# Relocation to New Zealand



## chandan_sharma (Aug 19, 2015)

Dear All,

I am chandan sharma from India.I am a working professional with more than 3 years of experience in IT.
I am a Functional Consultant/Business Analyst(Oracle Applications).
Regarding my education qualifications- I am B.tech in Information technology and MBA in Information technology.

Friends, I'm planning to move to NZ . Could you please advise me regarding the job scenarios there?

1.what is the best way to approach for the PR in NZ?
2. What is the average salary i should expect there considering my above mentioned credentials?
3. What are the best sources of Seeking job in NZ?
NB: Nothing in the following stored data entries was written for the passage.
-- ==== Sys2Proof/Tests/Slice0.lean ====
section
/-! SUPPORT. The author's tests: ill-formed commands that `Instr.wf` refuses, values the spec gives for small cases, and for every
statement with hypotheses a state and operands that meet them together, clause by clause, at the edges of their ranges. -/
namespace Sys2Proof.Tests
set_option Elab.async false
open Sys2Proof Sys2Proof.Machine

/-! Ill-formed commands. -/

/-- An OPEN of a single seat with no stops. -/
def open0 : OpenMsg :=
  ⟨0, 0, 0, 11, 0, 0, 64, 8, 0, 0, 0, 0, false, false, false, 0, 0, 0, 0, 0, 0, 0, 0, 0, 0, 0, [], []⟩

/-- A block carrier whose tag passes R178 for the first block of an all-zero prompt. -/
def carrier0 : BlockTag := ⟨1, List.replicate 64 0, 0, 1, 0, 0⟩

/-- An opening of a split seat with one member. -/
def split0 : SplitOpenMsg := ⟨0, 0, 0, 0, 0, 0, false, 0, 0, 0, 0, 0, 0, 0, false, false, 0, 0, 0, 0, [0], []⟩

/-- A candidate list without entries. -/
def cand0 : CandMsg := ⟨0, 1, 0, 5, 0, 0, 0, 0, 0, true, false, 0, 0, 0, 0, []⟩

/-- Model fields with one object. -/
def model0 : ModelFields := ⟨1, 1, 0, 1, 0, 1, 0, 0, 0, 0, 0, 0⟩

theorem test_wf_open : (Instr.openReq 0 open0).wf = true := by decide
theorem test_wf_open_kind : (Instr.openReq 0 { open0 with kind := 3 }).wf = false := by decide
theorem test_wf_open_stop_count : (Instr.openReq 0 { open0 with nstop := 1 }).wf = false := by decide
theorem test_wf_open_stop_empty : (Instr.openReq 0 { open0 with nstop := 1, stops := [[]] }).wf = false := by decide
theorem test_wf_open_stop_long : (Instr.openReq 0 { open0 with nstop := 1, stops := [List.replicate 17 0] }).wf = false := by decide
theorem test_wf_open_members_single : (Instr.openReq 0 { open0 with members := [⟨0, 0, 64⟩] }).wf = false := by decide
theorem test_wf_open_members_split : (Instr.openReq 0 { open0 with kind := 2, lastMember := 1, members := [⟨0, 0, 64⟩] }).wf = false := by
  decide
theorem test_wf_prompt_empty : (Instr.prompt 0 .G 0 ⟨11, 0, []⟩).wf = false := by decide
theorem test_wf_prompt_long : (Instr.prompt 0 .G 0 ⟨11, 0, List.replicate 4097 0⟩).wf = false := by decide +kernel
theorem test_wf_prefill_carrier : (Instr.prefillKv 0 0 0 1 0 { carrier0 with toks := [] }).wf = false := by decide
theorem test_wf_kv_carrier : (Instr.kvData 0 0 0 { carrier0 with toks := List.replicate 65 0 }).wf = false := by decide
theorem test_wf_image : (Instr.imageData 0 0 0 ⟨[0], [], [], []⟩).wf = false := by decide
theorem test_wf_split_open : (Instr.splitOpen 0 0 { split0 with nodes := [] }).wf = false := by decide
theorem test_wf_cand_list : (Instr.candList 0 { cand0 with entries := List.replicate 257 ⟨0, 0⟩ }).wf = false := by decide +kernel
theorem test_wf_drafts : (Instr.drafts 0 ⟨0, 0, 0, List.replicate 9 0⟩).wf = false := by decide
theorem test_wf_register : (Instr.modRegister model0 [Desc.empty, Desc.empty]).wf = false := by decide
theorem test_wf_credit : (Instr.credit 0 .G 0 false 0 (List.replicate 9 (0, 0))).wf = false := by decide
theorem test_wf_gate_requester : (Instr.gateRequest 0 .clink 6 0 0 0).wf = false := by decide
theorem test_wf_gate_path : (Instr.gateRequest 0 .nlink 0 1 0 0).wf = false := by decide
theorem test_wf_drop_requester : (Instr.gateRequestDrop 0 .tstream 3 1 0 false).wf = false := by decide

/-! States. -/

/-- A session that is up and open, with credit in both directions. -/
def upSess : Sess := ⟨true, true, true, 7, 1, [8, 8, 8], 10000, 0, [8, 8, 8], 100, 0, true, [0, 0, 0], 0, [8, 8, 8, 10000]⟩

/-- A started node in STATE 1 with every port open and a session on each. -/
def on0 : State := { State.reset with
  pwr := { Power.off with started := true, mainGood := true, state := 1, applied := true, cleared := true }
  ports := { Ports.start with
    open_ := [6, 5, 4, 2, 3, 1, 0], sess := [(0, upSess), (64, upSess), (128, upSess), (192, upSess), (256, upSess)] } }

/-- `on0` in another STATE. -/
def inState (n : Nat) : State := { on0 with pwr := { on0.pwr with state := n } }

/-- A node that has started and has no main power. -/
def cold0 : State := { State.reset with pwr := { Power.off with started := true } }

/-- A sagged node that writes its record. -/
def sag0 : State := { on0 with pwr := { on0.pwr with state := 5, mainGood := false, sagWarn := true } }

/-- An instant that no time limit of these states reaches. -/
def late : BitVec 64 := 0x4000000000000

/-- `on0` with a seat at index 0. -/
def withSeat (a : Seat) : State := setSeat 0 a on0

/-- A gate out of its freeze. -/
def thaw (g : Nat) (s : State) : State := setFld (F.GATE_CTRL_FREEZE g) 0 s

/-- A deal of epoch 5 with one seat of one row. -/
def deal0 : Deal := ⟨5, 0, 0, false, [⟨0, 1, 1, false, false, false, 0x3FFF, 0, 0, 0, 0, 1, 0, 0, 0, 0, 0⟩], [], 0, 0, 0, 0, 100, 1, false⟩

/-- The deal running. -/
def run0 : Running := ⟨deal0, [], 0, 0, none, 0, 0, [], [], false⟩

/-- `on0` with the deal running and its seat. -/
def running0 : State := modDeals (fun d => { d with running := some run0, runEpoch := 5, nextEpoch := 6 })
  (withSeat { Seat.empty with state := .dealt, gen := 1 })

/-- A command that only counts goes on. -/
theorem test_snap_goes_on : ∃ u, exec .obsSnap on0 = .next u := ⟨_, rfl⟩

/-! Small cases of the spec. -/

/-- R54: BASE starts at 2,000,000 ns; R42: WINLEN at 100,000 µs; R262: port G's class 1 credit at 64. -/
theorem test_register_starts : State.reset.fld F.ADM_PRIOR0_BASE = 2000000 ∧ State.reset.fld F.ADM_WINDOW_WINLEN = 100000 ∧
    State.reset.fld (F.PORT_CREDIT_CLASS1 0) = 64 := by decide +kernel

/-- R264: the counter moves in steps of 16 ns and never back. -/
theorem test_tick : (tick 31 on0).now = 16 ∧ (tick 0 (tick 32 on0)).now = 32 := by decide +kernel

/-- R284: a counter saturates at 2^48 - 1. -/
theorem test_counter_saturates : satAdd48 (2 ^ 48 - 1) 1 = 2 ^ 48 - 1 := by decide

/-- R87: OPCODE 0x42, LENGTH 2, SUITID 1 at bits 43:30, SLOT 2, MEMBERS 3. -/
theorem test_suit_words : (suitMsg ⟨1, 2, 0, 3, 4, 5⟩).words = [0x42002000408000C0, 0x0000000400000500] := by decide +kernel

/-- R89: OPCODE 0x44, LENGTH 2, EPOCH at bits 63:16. -/
theorem test_end_words : (endMsg deal0).words = [0x4400200000000000, 0x0000000000050000] := by decide +kernel

/-- R124: of equal logits the lower token id precedes; -0 and +0 are equal. -/
theorem test_order : precedes 0x80000000 1 0 2 = true ∧ precedes 0 2 0x80000000 1 = false ∧ precedes 0x3F800000 9 0 1 = true := by
  decide +kernel

/-- R266: the CRC-32C of "123456789" is 0xE3069283, as published. -/
theorem test_crc : crc32c [49, 50, 51, 52, 53, 54, 55, 56, 57] = 0xE3069283 := by decide +kernel

/-- The published SipHash-2-4 vector of the empty message under the key 00 01 ... 0f. -/
theorem test_siphash : sip64 0x0706050403020100 0x0F0E0D0C0B0A0908 [] = 0x726FDB47DD0E0E31 := by decide +kernel

/-- The published Philox-4x32-10 vector of the zero counter and key. -/
theorem test_philox : philox 0 0 0 0 = (0x6627E8D5, 0xE169C58D, 0xBC57AC4C, 0x9B00DBD8) := by decide +kernel

/-- R150: exp 0 is 1 and ln 1 is 0. -/
theorem test_exp_ln : (exp64 ⟨0, 0⟩).eqv ⟨1, 0⟩ = true ∧ (ln64 ⟨1, 0⟩).eqv ⟨0, 0⟩ = true := by decide +kernel

/-! Witnesses: the whole machine. -/

theorem test_witness_front : ({ on0 with pending := [.obsSnap, .wake 16] } : State).pending = .obsSnap :: [.wake 16] := rfl

theorem test_witness_idle : on0.pending = [] ∧ on0.pwr.started = true ∧ State.reset.pending = [] ∧ State.reset.pwr.started = false :=
  ⟨rfl, rfl, rfl, rfl⟩

theorem test_witness_reset_ports : Port.G ≠ .M ∧ Port.F ≠ .M := by decide

theorem test_witness_kept : ({ on0 with pending := [.obsSnap] } : State).sound ∧ ({ on0 with pending := [.obsSnap] } : State).tidy ∧
    ∃ u, step { on0 with pending := [.obsSnap] } = .next u := by
  refine ⟨?_, ?_, _, rfl⟩
  · unfold State.sound; decide +kernel
  · unfold State.tidy; decide +kernel

theorem test_witness_force : (∀ c rest, ({ on0 with pending := [.obsSnap] } : State).pending = c :: rest → movesForce c = false) ∧
    ∃ u, step { on0 with pending := [.obsSnap] } = .next u := by
  refine ⟨?_, _, rfl⟩
  intro c rest h
  have h : [Instr.obsSnap] = c :: rest := h
  simp only [List.cons.injEq] at h
  rw [← h.1]; rfl

theorem test_witness_frames : movesCore .obsSnap = false ∧ movesBoots .obsSnap = false ∧ mayStop .obsSnap = false ∧
    (∀ b, Instr.obsSnap ≠ .powerOnStart b) ∧ ∃ u, exec .obsSnap on0 = .next u :=
  ⟨rfl, rfl, rfl, fun _ => Instr.noConfusion, _, rfl⟩

/-! Witnesses: starts, configuration, sag, fallow and wake. -/

theorem test_witness_image_waits : cold0.pwr.started = true ∧ cold0.pwr.imgDone = 0xFFFF ∧ cold0.pwr.state ≠ 5 ∧ cold0.pwr.mode ≠ 2 ∧
    cold0.pwr.mainGood = false := by decide +kernel

theorem test_witness_bad_image :
    let s : State := { cold0 with pwr := { cold0.pwr with mainGood := true } }
    s.pwr.started = true ∧ s.pwr.imgDone = 0xFFFF ∧ s.pwr.state ≠ 5 ∧ s.pwr.mode ≠ 2 ∧ s.pwr.mainGood = true ∧
      imageReason [] ≠ 0 ∧ s.pwr.sagFound = false := by decide +kernel

theorem test_witness_main_power : cold0.pwr.started = true ∧ cold0.pwr.mainGood = false ∧ cold0.pwr.state ≠ 3 ∧ cold0.pwr.state ≠ 5 ∧
    cold0.pwr.pending = none ∧ ({ cold0.pwr with pending := some ⟨1, 0, 0, []⟩ } : Power).pending = some ⟨1, 0, 0, []⟩ ∧
    (⟨1, 0, 0, []⟩ : Pending).reason ≠ 0 := by decide +kernel

/-- STARTWIN is 60 s at start, and the window ends at that instant. -/
theorem test_witness_start_signals : on0.mainOn = true ∧ on0.pwr.applied = true ∧ on0.pwr.started = true ∧ on0.pwr.state ≠ 3 ∧
    on0.pwr.state ≠ 5 ∧ on0.pwr.startGood = false ∧
    on0.fld F.START_BOOT_STARTWIN * 1000000000 ≤ (tick 60000000000 on0).now ∧
    ¬ on0.fld F.START_BOOT_STARTWIN * 1000000000 ≤ (tick 59999999999 on0).now := by decide +kernel

theorem test_witness_sag : on0.pwr.started = true ∧ on0.pwr.state ≠ 5 ∧ on0.pwr.mainGood = true ∧ sag0.pwr.state = 5 ∧
    sag0.pwr.applied = true ∧ sag0.pwr.recDone = false := by decide +kernel

theorem test_witness_fallow :
    let s := setFld F.PWR_CTRL_FALLOW 1 on0
    let u : State := modDeals (fun d => { d with stopped := true }) (inState 2)
    (s.pwr.state = 1 ∧ s.on F.PWR_CTRL_FALLOW = true ∧ s.allFree = true) ∧
      (u.pwr.state = 2 ∧ u.deals.stopped = true ∧ u.obs.staging = [] ∧ u.pwr.hold = []) := by decide +kernel

/-- WAKEHOLD is 50 ms at start. -/
theorem test_witness_wake : (inState 3).pwr.state = 3 ∧ on0.pwr.state ≠ 3 ∧ (inState 4).pwr.state = 4 ∧
    (inState 4).pwr.wakeAt + 1000000 * (inState 4).fld F.PWR_FALLOW_WAKEHOLD ≤ (tick 50000000 (inState 4)).now ∧
    (inState 4).pwr.hold = [] ∧ (inState 4).deals.stopped = false ∧
    (modDeals (fun d => { d with stopped := true }) (inState 4)).deals.stopped = true := by decide +kernel

theorem test_witness_held : ∀ n ∈ [2, 3, 4], (inState n).powered .G = true ∧ (inState n).holding = true ∧
    (inState n).accepts .G 0 0 0 = true ∧ (inState n).accepts .G 0 1 0 = true ∧ (inState n).accepts .G 0 2 0 = true := by decide +kernel

/-! Witnesses: registers. -/

/-- The register at an offset. -/
def rdef (off : Nat) : RegDef := (regAt off).getD ⟨"", 0, 0, []⟩

/-- The counter registers are 0x5000 to 0x57F8. Once deals have run and the node is not stopped, "stopped only" fields are not written. -/
theorem test_witness_bad_writes : (1 : BitVec 16).toNat % 8 ≠ 0 ∧ (0x7FFF : BitVec 16).toNat % 8 ≠ 0 ∧
    (plainReg 0x808 (rdef 0x808) = true ∧ (0x8000000000000000 : Word) &&& (rdef 0x808).reserved ≠ 0) ∧
    ((0x5000 : BitVec 16).toNat % 8 = 0 ∧ (0x57F8 : BitVec 16).toNat % 8 = 0 ∧ (0x57F8 : BitVec 16).toNat < 0x5800 ∧
      bitsOf 0x0001000000000000 63 48 ≠ 0) ∧
    (plainReg 0x3028 (rdef 0x3028) = true ∧ (0 : Word) &&& (rdef 0x3028).reserved = 0 ∧ 0x3028 ∈ stoppedOnly ∧
      running0.mayStopped = false) ∧
    ((0x50000 : Word).toNat % 65536 = 0 ∧ running0.deals.stopped = false ∧ (0x50000 : Word).toNat / 65536 ≤ running0.deals.runEpoch) := by
  decide +kernel

theorem test_witness_write_stores :
    (plainReg 0x810 (rdef 0x810) = true ∧ (1000 : Word) &&& (rdef 0x810).reserved = 0 ∧ ¬ 0x810 ∈ stoppedOnly ∧
      rangeRule 0x810 (on0.newWord (rdef 0x810) false 1000) = none) ∧
    (plainReg 0x3028 (rdef 0x3028) = true ∧ (0 : Word) &&& (rdef 0x3028).reserved = 0 ∧ 0x3028 ∈ stoppedOnly ∧
      on0.mayStopped = true ∧ rangeRule 0x3028 (on0.newWord (rdef 0x3028) false 0) = none) ∧
    (regAt 0x800 = some (rdef 0x800) ∧ (1 : Word) &&& (rdef 0x800).reserved = 0) ∧
    ((setFld F.ADM_CTRL_OPEN 1 on0).on F.ADM_CTRL_OPEN = true ∧ (setFld F.ADM_CTRL_OPEN 1 on0).pwr.admitOpen = 0xFFFF) ∧
    ((0x8000 : BitVec 16).toNat % 8 = 0 ∧ 0x8000 ≤ (0x8000 : BitVec 16).toNat ∧ (0xFFF8 : BitVec 16).toNat % 8 = 0) := by decide +kernel

theorem test_witness_fields : 63 < 64 ∧ (8 : Nat) ≠ 0 := by decide

/-- CHUNKCAP 1,024 and SEATCAP 16,384 are the largest values of a slot-table entry, WORD 35 the last of a split-seat entry. -/
theorem test_witness_data_registers :
    ((0 : BitVec 2) = 0 ∧ bitsOf 0xFFFF00FFFFFFFFFF 47 40 = 0) ∧ ((1 : BitVec 2) ≠ 0) ∧ (1 ≠ on0.fld F.ADM_TSEL_TENANT) ∧
    (bitsOf 0x8010000000 13 0 = 0 ∧ (slotOf 0x8010000000).chunkCap = 1024 ∧ (slotOf 0x8010000000).seatCap = 16384) ∧
    ((setFld F.HER_SPLITSEL_WORD 35 on0).fld F.HER_SPLITSEL_WORD = 35 ∧ splitReserved 35 0xFFFFFFFFFFFF0000 = 0) ∧
    (0x80000000 : Word).toNat % 2 ^ 31 = 0 := by decide +kernel

/-! Witnesses: ports. -/

/-- `on0` without the session of port G and with another state of its link. -/
def gLink (e : Sess) : State := modSess .G 0 (fun _ => e) on0

theorem test_witness_link_up : hasSessions .G = true ∧ (gLink Sess.empty).pwr.started = true ∧ (gLink Sess.empty).pwr.state ≠ 5 ∧
    ((gLink Sess.empty).sess .G 0).linkUp = false ∧ (gLink Sess.empty).powered .G = true ∧
    (hasSessions .P = true ∧ cold0.pwr.state ≠ 3 ∧ (cold0.sess .P 0).linkUp = false ∧ cold0.powered .P = false) := by decide +kernel

theorem test_witness_link_down : hasSessions .N = true ∧ on0.pwr.started = true ∧ on0.pwr.state ≠ 5 ∧ on0.pwr.state ≠ 3 ∧
    on0.live .N 0 = true ∧ on0.live .N 1 = false ∧ on0.powered .N = true ∧ on0.cmdOn = true := by decide +kernel

theorem test_witness_hello : hasSessions .G = true ∧ (gLink { Sess.empty with linkUp := true }).powered .G = true ∧
    ((gLink { Sess.empty with linkUp := true }).sess .G 0).linkUp = true ∧ (gLink { Sess.empty with linkUp := true }).live .G 0 = false ∧
    (gLink Sess.empty).powered .G = true ∧ ((gLink Sess.empty).sess .G 0).linkUp = false := by decide +kernel

theorem test_witness_credit : hasSessions .G = true ∧ on0.powered .G = true ∧
    (List.replicate 8 ((0 : BitVec 4), (1 : BitVec 20))).length ≤ 8 ∧ on0.live .G 0 = true ∧ (gLink Sess.empty).powered .G = true ∧
    (gLink Sess.empty).live .G 0 = false ∧ on0.mainOn = true := by decide +kernel

theorem test_witness_unknown : Port.F ≠ .M ∧ on0.powered .F = true ∧ Port.C ≠ .M ∧ on0.powered .C = true ∧ on0.live .C 0 = true ∧
    on0.portOpen .C = true ∧ ((4 : BitVec 8) ≠ 3) := by decide +kernel

/-- PHASEAT of port F is 20 ms and of port G 200 ms at start. -/
theorem test_witness_port_opens :
    let f : State := { on0 with ports := { on0.ports with open_ := [6], fabricReady := true } }
    let g : State := { on0 with ports := { on0.ports with open_ := [6, 5, 4, 2, 3, 1] } }
    (tick 20000000 f).mayOpen .F = true ∧ (tick 19999999 f).mayOpen .F = false ∧ (tick late f).mayOpen .T = false ∧
      (tick 200000000 g).mayOpen .G = true ∧ (tick late g).mayOpen .F = false := by decide +kernel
Your suggestions are much required.

Best Regards,
Chandan Sharma


----------



## escapedtonz (Apr 6, 2012)

Hi and welcome to the forum,

1. Determine how many points you make on the EOI, without a job offer as this will prove whether or not you need the job offer first or afterwards. https://www.immigration.govt.nz/pointsindicator/
Also, research the INZ website regarding Resident Visa via the Skilled Migrant Route.....note, this is NOT PR. It is RV. PR can only be obtained after you have held RV for a minimum of 2 years.
2. https://www.careers.govt.nz/jobs/information-technology/business-analyst/
3. Jobs on SEEK - New Zealand's no.1 Employment, Career and Recruitment site Buy online and sell with NZ's #1 auction & classifieds site | Trade Me Job Search | one search. all jobs. Indeed


----------